-- ==== Sys2Proof/Decode.lean ====
section
/-!
DEFINITION. Decode.lean: slot words to instructions and back. A slot's word is read by its opcode and layout
(R91-R104, R108); whatever is not a legal word of its slot is rejected by name (R105, Table 6-12). The encoder is
written from the same layouts. The section is noncomputable for one reason: compiled Lean code cannot build a
constructor numbered above 244 that has fields, and `Instr` has 358; the kernel evaluates all of it.
-/
namespace Sys2Proof
noncomputable section

/-- A value of a field naming one of `n` registers or codes. -/
def decFin (n v : Nat) : Option (Fin n) := if h : v < n then some ⟨v, h⟩ else none

def decBool (v : Nat) : Option Bool := some (v == 1)
def encBool (b : Bool) : Nat := if b then 1 else 0

def Guard.dec (v : Nat) : Option Guard := (decFin 8 (v % 8)).map fun p => ⟨v / 8 == 1, p⟩
def Guard.enc (g : Guard) : Nat := encBool g.neg * 8 + g.p.val

/-- Table 6-5, the source column. -/
def Src.dec (v : Nat) : Option Src :=
  if v < 16 then (decFin 16 v).map .r
  else if v < 20 then (decFin 4 (v - 16)).map .n
  else if v < 24 then (decFin 4 (v - 20)).map .q
  else if v = 24 then some .lit
  else if v = 25 then some .zero
  else none
def Src.enc : Src → Nat
  | .r i => i.val
  | .n i => 16 + i.val
  | .q i => 20 + i.val
  | .lit => 24
  | .zero => 25

/-- Table 6-5, the destination column. -/
def Dst.dec (v : Nat) : Option Dst :=
  if v < 16 then (decFin 16 v).map .r
  else if v < 20 then (decFin 4 (v - 16)).map .n
  else if v = 25 then some .void
  else none
def Dst.enc : Dst → Nat
  | .r i => i.val
  | .n i => 16 + i.val
  | .void => 25

def LSrc.dec (v : Nat) : Option LSrc :=
  if v < 20 then none
  else if v < 24 then (decFin 4 (v - 20)).map .q
  else if v = 24 then some .lit
  else if v = 25 then some .zero
  else none
def LSrc.enc : LSrc → Nat
  | .q i => 20 + i.val
  | .lit => 24
  | .zero => 25

def MOp.dec (v : Nat) : Option MOp :=
  if v < 8 then (decFin 8 v).map .t
  else if v < 12 then (decFin 4 (v - 8)).map .pair
  else if v = 25 then some .zero
  else none
def MOp.enc : MOp → Nat
  | .t i => i.val
  | .pair i => 8 + i.val
  | .zero => 25

def Pair.dec (v : Nat) : Option (Fin 4) := if 8 ≤ v then decFin 4 (v - 8) else none
def Pair.enc (i : Fin 4) : Nat := 8 + i.val

/-- The count layout (R109): bit 17 L, bits 16:14 zero, bits 13:0 IMM, which is 0 when L = 1. -/
def Count.dec (v : Nat) : Option Count :=
  if v < 16384 then some (.imm (BitVec.ofNat 14 v)) else if v = 131072 then some .lit else none
def Count.enc : Count → Nat
  | .imm v => v.toNat
  | .lit => 131072

/-- The count layout of POSTR, whose bits 16:14 hold TGT. -/
def CountR.dec (v : Nat) : Option Count := Count.dec (v / 131072 * 131072 + v % 16384)
def CountR.enc (c : Count) : Nat := c.enc

def TlwVal.dec (v : Nat) : Option TlwVal :=
  if v < 65536 then some (.imm (BitVec.ofNat 16 v))
  else if 262144 ≤ v ∧ v < 327680 then some (.lit (BitVec.ofNat 16 v))
  else none
def TlwVal.enc : TlwVal → Nat
  | .imm v => v.toNat
  | .lit v => 262144 + v.toNat

def Rnd.dec (v : Nat) : Option Rnd :=
  match v with
  | 0 => some .rne
  | 1 => some .rz
  | 2 => some .rdn
  | 3 => some .rup
  | _ => none
def Rnd.enc : Rnd → Nat
  | .rne => 0
  | .rz => 1
  | .rdn => 2
  | .rup => 3

def VType.dec (v : Nat) : Option VType :=
  match v with
  | 4 => some .i32
  | 5 => some .u32
  | 10 => some .f32
  | _ => none
def VType.enc : VType → Nat
  | .i32 => 4
  | .u32 => 5
  | .f32 => 10

def FNone.enc (x : FNone) : Nat := x.g.enc * 4194304
def FNone.dec (fx n : Nat) : Option FNone := do
  let g ← Guard.dec (n / 4194304 % 16)
  let x : FNone := ⟨g⟩
  if x.enc + fx = n % 67108864 then some x else none
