-- ==== Sys2Proof/Machine/Ops.lean ====
section
/-!
DEFINITION. Machine/Ops.lean: the named operations over tables, memory, registers, queues and time, the performing of
accesses, and taking an exception and returning from one (18: R363-R366; 07: R132).
-/
namespace Sys2Proof.Machine

/-! Tables. -/
def Tbl.find {α : Type} (t : Tbl α) (k : Nat) : Option α :=
  match t with
  | [] => none
  | (j, v) :: r => if j = k then some v else Tbl.find r k
def Tbl.getD {α : Type} (t : Tbl α) (k : Nat) (d : α) : α := (Tbl.find t k).getD d
def Tbl.put {α : Type} (t : Tbl α) (k : Nat) (v : α) : Tbl α :=
  match t with
  | [] => [(k, v)]
  | (j, u) :: r => if k < j then (k, v) :: (j, u) :: r else if k = j then (k, v) :: r else (j, u) :: Tbl.put r k v

/-- Fixed arrays by any number: outside the range reads the default and writes nothing. -/
def vget {α : Type} {n : Nat} (v : Vector α n) (i : Nat) (d : α) : α := if h : i < n then v[i] else d
def vset {α : Type} {n : Nat} (v : Vector α n) (i : Nat) (x : α) : Vector α n := if h : i < n then v.set i x else v

/-! Handles and positions (R13, R15, R261). -/
def isStream (k : Nat) : Bool := decide (4096 ≤ k) && decide (k < 8192)
def isMgmt (k : Nat) : Bool := k == 8192
def isMesh (k : Nat) : Bool := decide (k < 4096)
def mgmtKey : Nat := 8192
def coreOf (k : Nat) : Nat := if k < 4096 then k % 256 else if k < 8192 then 256 + k % 4 else 260
def numOf (k : Nat) : Nat := if k < 4096 then k / 256 else if k < 8192 then (k - 4096) / 256 else 0
def keyOf (core num : Nat) : Nat :=
  if core < 256 then core + 256 * num else if core < 260 then 4096 + (core - 256) + 256 * num else 8192
def ctxCount (core : Nat) : Nat := if core < 256 then 4 else if core < 260 then 16 else 1
def plainOf (core : Nat) : Nat := if core < 256 then core / 64 else if core < 260 then core - 256 else 0
def coreX (core : Nat) : Nat := core % 8
def coreY (core : Nat) : Nat := core / 8 % 8
def glenPos (core : Nat) : Nat := 2 * (coreY core % 2) + coreX core % 2
def glenNum (core : Nat) : Nat := 4 * (coreY core / 2) + coreX core / 2
/-- The core at glen position g of a core's glen. -/
def glenCore (core g : Nat) : Nat :=
  core / 64 * 64 + 8 * (coreY core / 2 * 2 + g / 2) + (coreX core / 2 * 2 + g % 2)
/-- Mesh neighbour n: x + 1, y + 1, x - 1, y - 1 (Table 7-3, R285). -/
def neighbour (core n : Nat) : Option Nat :=
  match n with
  | 0 => if coreX core < 7 then some (core + 1) else none
  | 1 => if coreY core < 7 then some (core + 8) else none
  | 2 => if 0 < coreX core then some (core - 1) else none
  | _ => if 0 < coreY core then some (core - 8) else none

/-! Parts of the state. -/
def State.ctx (s : State) (k : Nat) : Ctx := Tbl.getD s.ctxs k Ctx.zero
def State.setCtx (s : State) (k : Nat) (c : Ctx) : State := { s with ctxs := Tbl.put s.ctxs k c }
def State.modCtx (s : State) (k : Nat) (f : Ctx → Ctx) : State := s.setCtx k (f (s.ctx k))
def State.core (s : State) (c : Nat) : Core := Tbl.getD s.cores c Core.reset
def State.setCore (s : State) (c : Nat) (x : Core) : State := { s with cores := Tbl.put s.cores c x }
def State.modCore (s : State) (c : Nat) (f : Core → Core) : State := s.setCore c (f (s.core c))
def State.part (s : State) (p : Nat) : Part := Tbl.getD s.parts p Part.absent
def State.setPart (s : State) (p : Nat) (x : Part) : State := { s with parts := Tbl.put s.parts p x }
def State.modPart (s : State) (p : Nat) (f : Part → Part) : State := s.setPart p (f (s.part p))
def Node.none : Node :=
  ⟨false, 0, [], 0, 0, 0, 0, false, 0, 1, Option.none, 0, 0, 0, 0, [], Option.none, [], 0, 0, 0, 0, [], false⟩
def State.node (s : State) (n : Nat) : Node := Tbl.getD s.nodes n Node.none
def State.setNode (s : State) (n : Nat) (x : Node) : State := { s with nodes := Tbl.put s.nodes n x }
def State.modNode (s : State) (n : Nat) (f : Node → Node) : State := s.setNode n (f (s.node n))
def State.unit (s : State) (u : Nat) : UnitSt := Tbl.getD s.units u UnitSt.new
def State.modUnit (s : State) (u : Nat) (f : UnitSt → UnitSt) : State := { s with units := Tbl.put s.units u (f (s.unit u)) }
def State.answer (s : State) (a : Answer) : State := { s with answers := a :: s.answers }

def Ctx.modFlow (c : Ctx) (f : FlowRegs → FlowRegs) : Ctx := { c with regs := { c.regs with flow := f c.regs.flow } }
def Ctx.modSys (c : Ctx) (f : SysRegs → SysRegs) : Ctx := { c with regs := { c.regs with sys := f c.regs.sys } }
def Ctx.modDat (c : Ctx) (f : DataRegs → DataRegs) : Ctx := { c with regs := { c.regs with dat := f c.regs.dat } }

/-- Deterministic operation (R339), and RMODE 1, in which results land exactly too (R390). -/
def Ctx.exact (c : Ctx) : Bool := c.regs.sys.dmode || c.regs.sys.rmode.getLsbD 0

/-! Memory. -/
def Memory.get (m : Memory) (a : Nat) : Byte :=
  match m with
  | [] => 0
  | (k, b) :: r => if k = a then b else if a < k then 0 else Memory.get r a
def Memory.put (m : Memory) (a : Nat) (v : Byte) : Memory :=
  match m with
  | [] => if v = 0 then [] else [(a, v)]
  | (k, b) :: r =>
    if a < k then (if v = 0 then (k, b) :: r else (a, v) :: (k, b) :: r)
    else if a = k then (if v = 0 then r else (a, v) :: r)
    else (k, b) :: Memory.put r a v
/-- The bytes at a, a + 1, ... as one little-endian number (R6). -/
def Memory.getN (m : Memory) (a n : Nat) : Nat :=
  match n with
  | 0 => 0
  | k + 1 => (m.get a).toNat + 256 * Memory.getN m (a + 1) k
def Memory.putN (m : Memory) (a n v : Nat) : Memory :=
  match n with
  | 0 => m
  | k + 1 => Memory.putN (m.put a (BitVec.ofNat 8 v)) (a + 1) k (v / 256)
/-- The canonical form: keys strictly rise and no listed byte is 0. -/
def Memory.wf (m : Memory) : Bool :=
  match m with
  | [] => true
  | (k, b) :: r => b != 0 && (match r with | [] => true | (j, _) :: _ => decide (k < j)) && Memory.wf r

/-- Memory keys by space: 0 HBM, 1 carrier, 2 host, 3 + fabric identifier a peer's HBM, 20000 + core a scratchpad. -/
def spaceSize : Nat := 2 ^ 64
def mkey (sp a : Nat) : Nat := sp * spaceSize + a
def spaceOf (key : Nat) : Nat := key / spaceSize
def addrOf (key : Nat) : Nat := key % spaceSize
def padSpace (core : Nat) : Nat := 20000 + core
def isPad (key : Nat) : Bool := decide (20000 ≤ spaceOf key)

def State.getN (s : State) (key n : Nat) : Nat := s.mem.getN key n
def State.putN (s : State) (key n v : Nat) : State := { s with mem := s.mem.putN key n v }
def State.modMem (s : State) (f : Memory → Memory) : State := { s with mem := f s.mem }
def bytesOf (v n : Nat) : List Byte :=
  match n with
  | 0 => []
  | k + 1 => BitVec.ofNat 8 v :: bytesOf (v / 256) k
def ofBytes (l : List Byte) : Nat :=
  match l with
  | [] => 0
  | b :: r => b.toNat + 256 * ofBytes r
def State.putBytes (s : State) (key : Nat) (l : List Byte) : State := s.putN key l.length (ofBytes l)
def State.getBytes (s : State) (key n : Nat) : List Byte := bytesOf (s.getN key n) n
def zeroRange (m : Memory) (lo n : Nat) : Memory := m.filter fun c => !(decide (lo ≤ c.1) && decide (c.1 < lo + n))
def State.zero (s : State) (lo n : Nat) : State := { s with mem := zeroRange s.mem lo n }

**REQUIRED WORK:** Among the entries above, determine how many lines contain "VType", then output only that number.

**WRITTEN RESPONSE:** 2